**What is expected:**
Set out exactly every line of the entries below, starting at the line that holds "set_option linter.unreachableTactic false" and stopping after the line that holds "Mask m s0 (compactStore s) := by".

*** Dataset entries Section Begins ***

-- ==== Sys2Proof/Laws/PartsStrongOps.lean ====
section
/-!
SUPPORT. Which parts of the state the operations and commands of StrongOps touch.
-/
set_option linter.unusedTactic false
set_option linter.unreachableTactic false
set_option linter.unusedVariables false
namespace Sys2Proof.Machine

theorem modKslot_mask {m : Nat} {s0 s : State} {k : Nat} {f : KeySlot → KeySlot} (hm : Sub 64 m) (hk : Mask m s0 s) :
    Mask m s0 (State.modKslot s k f) := by
  unfold State.modKslot
  repeat' (first
    | intro _
    | with_reducible assumption
    | with_reducible refine modStg_mask (sub_trans (by decide) hm) ?_
    | with_reducible apply ite_mask
    | with_reducible apply ite_fst_mask
    | split
    | dsimp only)

theorem modRange_mask {m : Nat} {s0 s : State} {r : Nat} {f : LockRange → LockRange} (hm : Sub 64 m) (hk : Mask m s0 s) :
    Mask m s0 (State.modRange s r f) := by
  unfold State.modRange
  repeat' (first
    | intro _
    | with_reducible assumption
    | with_reducible refine modStg_mask (sub_trans (by decide) hm) ?_
    | with_reducible apply ite_mask
    | with_reducible apply ite_fst_mask
    | split
    | dsimp only)

theorem keysGone_mask {m : Nat} {s0 s : State} {hit : Nat → Nat → Bool} (hm : Sub 139008 m) (hk : Mask m s0 s) :
    Mask m s0 (keysGone s hit) := by
  unfold keysGone
  repeat' (first
    | intro _
    | with_reducible assumption
    | with_reducible refine cutWriter_mask (sub_trans (by decide) hm) ?_
    | with_reducible apply each_mask
    | with_reducible apply ite_mask
    | with_reducible apply ite_fst_mask
    | split
    | dsimp only)

theorem compactStore_mask {m : Nat} {s0 s : State}  (hm : Sub 64 m) (hk : Mask m s0 s) :
    Mask m s0 (compactStore s) := by
  unfold compactStore
  repeat' (first
    | intro _
    | with_reducible assumption
    | with_reducible refine modStg_mask (sub_trans (by decide) hm) ?_
    | with_reducible apply foldl_mask
    | with_reducible apply foldl_fst_mask
    | with_reducible apply ite_mask
    | with_reducible apply ite_fst_mask
    | split
    | dsimp only)

theorem appendBlob_mask {m : Nat} {s0 s : State} {b : Blob} (hm : Sub 64 m) (hk : Mask m s0 s) :
    MaskO m s0 (appendBlob s b) := by
  unfold appendBlob
  repeat' (first
    | intro _
    | with_reducible assumption
    | with_reducible refine compactStore_mask (sub_trans (by decide) hm) ?_
    | with_reducible refine modStg_mask (sub_trans (by decide) hm) ?_
    | with_reducible refine opt_mask (by assumption) ?_
    | with_reducible apply some_maskO
    | with_reducible apply none_maskO
    | with_reducible apply ite_maskO
    | with_reducible apply map_maskO
    | with_reducible apply mapOf_maskO
    | with_reducible apply getD_mask
    | with_reducible apply ite_mask
    | with_reducible apply ite_fst_mask
    | split
    | dsimp only)

theorem eraseStale_mask {m : Nat} {s0 s : State}  (hm : Sub 64 m) (hk : Mask m s0 s) :
    Mask m s0 (eraseStale s) := by
  unfold eraseStale
  repeat' (first
    | intro _
    | with_reducible assumption
    | with_reducible refine modStg_mask (sub_trans (by decide) hm) ?_
    | with_reducible apply ite_mask
    | with_reducible apply ite_fst_mask
    | split
    | dsimp only)

theorem drbg_mask {m : Nat} {s0 s : State}  (hm : Sub 64 m) (hk : Mask m s0 s) :
    Mask m s0 (drbg s) := by
  unfold drbg
  repeat' (first
    | intro _
    | with_reducible assumption
    | with_reducible refine modStg_mask (sub_trans (by decide) hm) ?_
    | with_reducible apply ite_mask
    | with_reducible apply ite_fst_mask
    | split
    | dsimp only)

theorem failSlot_mask {m : Nat} {s0 s : State} {k : Nat} {b : Binding} (hm : Sub 64 m) (hk : Mask m s0 s) :
    Mask m s0 (failSlot s k b) := by
  unfold failSlot
  repeat' (first
    | intro _
    | with_reducible assumption
    | with_reducible refine modKslot_mask (sub_trans (by decide) hm) ?_
    | with_reducible apply ite_mask
    | with_reducible apply ite_fst_mask
    | split
    | dsimp only)

theorem unwrapLoad_mask {m : Nat} {s0 s : State} {b : Binding} {slot cred : Nat} (hm : Sub 64 m) (hk : Mask m s0 s) :
    Mask m s0 (unwrapLoad s b slot cred).1 := by
  unfold unwrapLoad
  repeat' (first
    | intro _
    | with_reducible assumption
    | with_reducible refine failSlot_mask (sub_trans (by decide) hm) ?_
    | with_reducible refine modKslot_mask (sub_trans (by decide) hm) ?_
    | with_reducible apply ite_mask
    | with_reducible apply ite_fst_mask
    | split
    | dsimp only)

theorem generateKey_mask {m : Nat} {s0 s : State} {b : Binding} {gen slot : Nat} {creds : List (Nat × Nat)} (hm : Sub 2097216 m) (hk : Mask m s0 s) :
    Mask m s0 (generateKey s b gen slot creds).1 := by
  unfold generateKey
  repeat' (first
    | intro _
    | with_reducible assumption
    | with_reducible refine appendBlob_mask (sub_trans (by decide) hm) ?_
    | with_reducible refine drbg_mask (sub_trans (by decide) hm) ?_
    | with_reducible refine modKslot_mask (sub_trans (by decide) hm) ?_
    | with_reducible refine tick_mask (sub_trans (by decide) hm) ?_
    | with_reducible refine opt_mask (by assumption) ?_
    | with_reducible apply some_maskO
    | with_reducible apply none_maskO
    | with_reducible apply ite_maskO
    | with_reducible apply map_maskO
    | with_reducible apply mapOf_maskO
    | with_reducible apply getD_mask
    | with_reducible apply foldl_mask
    | with_reducible apply foldl_fst_mask
    | with_reducible apply ite_mask
    | with_reducible apply ite_fst_mask
    | split
    | dsimp only)

theorem rewrap_mask {m : Nat} {s0 s : State} {b : Binding} {cred newAuth newCred : Nat} (hm : Sub 2097216 m) (hk : Mask m s0 s) :
    Mask m s0 (rewrap s b cred newAuth newCred).1 := by
  unfold rewrap
  repeat' (first
    | intro _
    | with_reducible assumption
    | with_reducible refine appendBlob_mask (sub_trans (by decide) hm) ?_
    | with_reducible refine drbg_mask (sub_trans (by decide) hm) ?_
    | with_reducible refine tick_mask (sub_trans (by decide) hm) ?_
    | with_reducible refine opt_mask (by assumption) ?_
    | with_reducible apply some_maskO
    | with_reducible apply none_maskO
    | with_reducible apply ite_maskO
    | with_reducible apply map_maskO
    | with_reducible apply mapOf_maskO
    | with_reducible apply getD_mask
    | with_reducible apply ite_mask
    | with_reducible apply ite_fst_mask
    | split
    | dsimp only)

theorem seedReplace_mask {m : Nat} {s0 s : State}  (hm : Sub 2097217 m) (hk : Mask m s0 s) :
    Mask m s0 (seedReplace s).1 := by
  unfold seedReplace
  repeat' (first
    | intro _
    | with_reducible assumption
    | with_reducible refine drbg_mask (sub_trans (by decide) hm) ?_
    | with_reducible refine modStg_mask (sub_trans (by decide) hm) ?_
    | with_reducible refine set1_mask (sub_trans (by decide) hm) ?_
    | with_reducible refine tick_mask (sub_trans (by decide) hm) ?_
    | with_reducible apply ite_mask
    | with_reducible apply ite_fst_mask
    | split
    | dsimp only)

theorem seedLoad_mask {m : Nat} {s0 s : State}  (hm : Sub 2097217 m) (hk : Mask m s0 s) :
    Mask m s0 (seedLoad s) := by
  unfold seedLoad
  repeat' (first
    | intro _
    | with_reducible assumption
    | with_reducible refine modStg_mask (sub_trans (by decide) hm) ?_
    | with_reducible refine seedReplace_mask (sub_trans (by decide) hm) ?_
    | with_reducible refine set1_mask (sub_trans (by decide) hm) ?_
    | with_reducible refine fst_mask (by assumption) ?_
    | with_reducible apply ite_mask
    | with_reducible apply ite_fst_mask
    | split
    | dsimp only)

theorem newNsKey_mask {m : Nat} {s0 s : State} {ns gen : Nat} (hm : Sub 2097216 m) (hk : Mask m s0 s) :
    Mask m s0 (newNsKey s ns gen).1 := by
  unfold newNsKey
  repeat' (first
    | intro _
    | with_reducible assumption
    | with_reducible refine generateKey_mask (sub_trans (by decide) hm) ?_
    | with_reducible refine fst_mask (by assumption) ?_
    | with_reducible apply ite_mask
    | with_reducible apply ite_fst_mask
    | split
    | dsimp only)

theorem pendingNsKey_mask {m : Nat} {s0 s : State} {ns gen : Nat} (hm : Sub 2097216 m) (hk : Mask m s0 s) :
    Mask m s0 (pendingNsKey s ns gen).1 := by
  unfold pendingNsKey
  repeat' (first
    | intro _
    | with_reducible assumption
    | with_reducible refine generateKey_mask (sub_trans (by decide) hm) ?_
    | with_reducible refine modRange_mask (sub_trans (by decide) hm) ?_
    | with_reducible refine newNsKey_mask (sub_trans (by decide) hm) ?_
    | with_reducible refine fst_mask (by assumption) ?_
    | with_reducible apply ite_mask
    | with_reducible apply ite_fst_mask
    | split
    | dsimp only)

theorem keysCheck_mask {m : Nat} {s0 s : State}  (hm : Sub 1 m) (hk : Mask m s0 s) :
    Mask m s0 (keysCheck s) := by
  unfold keysCheck
  repeat' (first
    | intro _
    | with_reducible assumption
    | with_reducible refine set1_mask (sub_trans (by decide) hm) ?_
    | with_reducible apply ite_mask
    | with_reducible apply ite_fst_mask
    | split
    | dsimp only)

theorem tamper_mask {m : Nat} {s0 s : State} {bit : Nat} (hm : Sub 139081 m) (hk : Mask m s0 s) :
    Mask m s0 (tamper s bit) := by
  unfold tamper
  repeat' (first
    | intro _
    | with_reducible assumption
    | with_reducible refine asyncAll_mask (sub_trans (by decide) hm) ?_
    | with_reducible refine clr1_mask (sub_trans (by decide) hm) ?_
    | with_reducible refine keysGone_mask (sub_trans (by decide) hm) ?_
    | with_reducible refine modKslot_mask (sub_trans (by decide) hm) ?_
    | with_reducible refine modStg_mask (sub_trans (by decide) hm) ?_
    | with_reducible refine post_mask (sub_trans (by decide) hm) ?_
    | with_reducible refine serveEvents_mask (sub_trans (by decide) hm) ?_
    | with_reducible refine set1_mask (sub_trans (by decide) hm) ?_
    | with_reducible refine wr_mask (sub_trans (by decide) hm) ?_
    | with_reducible apply foldl_mask
    | with_reducible apply foldl_fst_mask
    | with_reducible apply ite_mask
    | with_reducible apply ite_fst_mask
    | split
    | dsimp only)

end Sys2Proof.Machine
end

*** Dataset entries Section Ends ***

**Answer to this exercise:**
set_option linter.unreachableTactic false
set_option linter.unusedVariables false
namespace Sys2Proof.Machine

theorem modKslot_mask {m : Nat} {s0 s : State} {k : Nat} {f : KeySlot → KeySlot} (hm : Sub 64 m) (hk : Mask m s0 s) :
    Mask m s0 (State.modKslot s k f) := by
  unfold State.modKslot
  repeat' (first
    | intro _
    | with_reducible assumption
    | with_reducible refine modStg_mask (sub_trans (by decide) hm) ?_
    | with_reducible apply ite_mask
    | with_reducible apply ite_fst_mask
    | split
    | dsimp only)

theorem modRange_mask {m : Nat} {s0 s : State} {r : Nat} {f : LockRange → LockRange} (hm : Sub 64 m) (hk : Mask m s0 s) :
    Mask m s0 (State.modRange s r f) := by
  unfold State.modRange
  repeat' (first
    | intro _
    | with_reducible assumption
    | with_reducible refine modStg_mask (sub_trans (by decide) hm) ?_
    | with_reducible apply ite_mask
    | with_reducible apply ite_fst_mask
    | split
    | dsimp only)

theorem keysGone_mask {m : Nat} {s0 s : State} {hit : Nat → Nat → Bool} (hm : Sub 139008 m) (hk : Mask m s0 s) :
    Mask m s0 (keysGone s hit) := by
  unfold keysGone
  repeat' (first
    | intro _
    | with_reducible assumption
    | with_reducible refine cutWriter_mask (sub_trans (by decide) hm) ?_
    | with_reducible apply each_mask
    | with_reducible apply ite_mask
    | with_reducible apply ite_fst_mask
    | split
    | dsimp only)

theorem compactStore_mask {m : Nat} {s0 s : State}  (hm : Sub 64 m) (hk : Mask m s0 s) :
    Mask m s0 (compactStore s) := by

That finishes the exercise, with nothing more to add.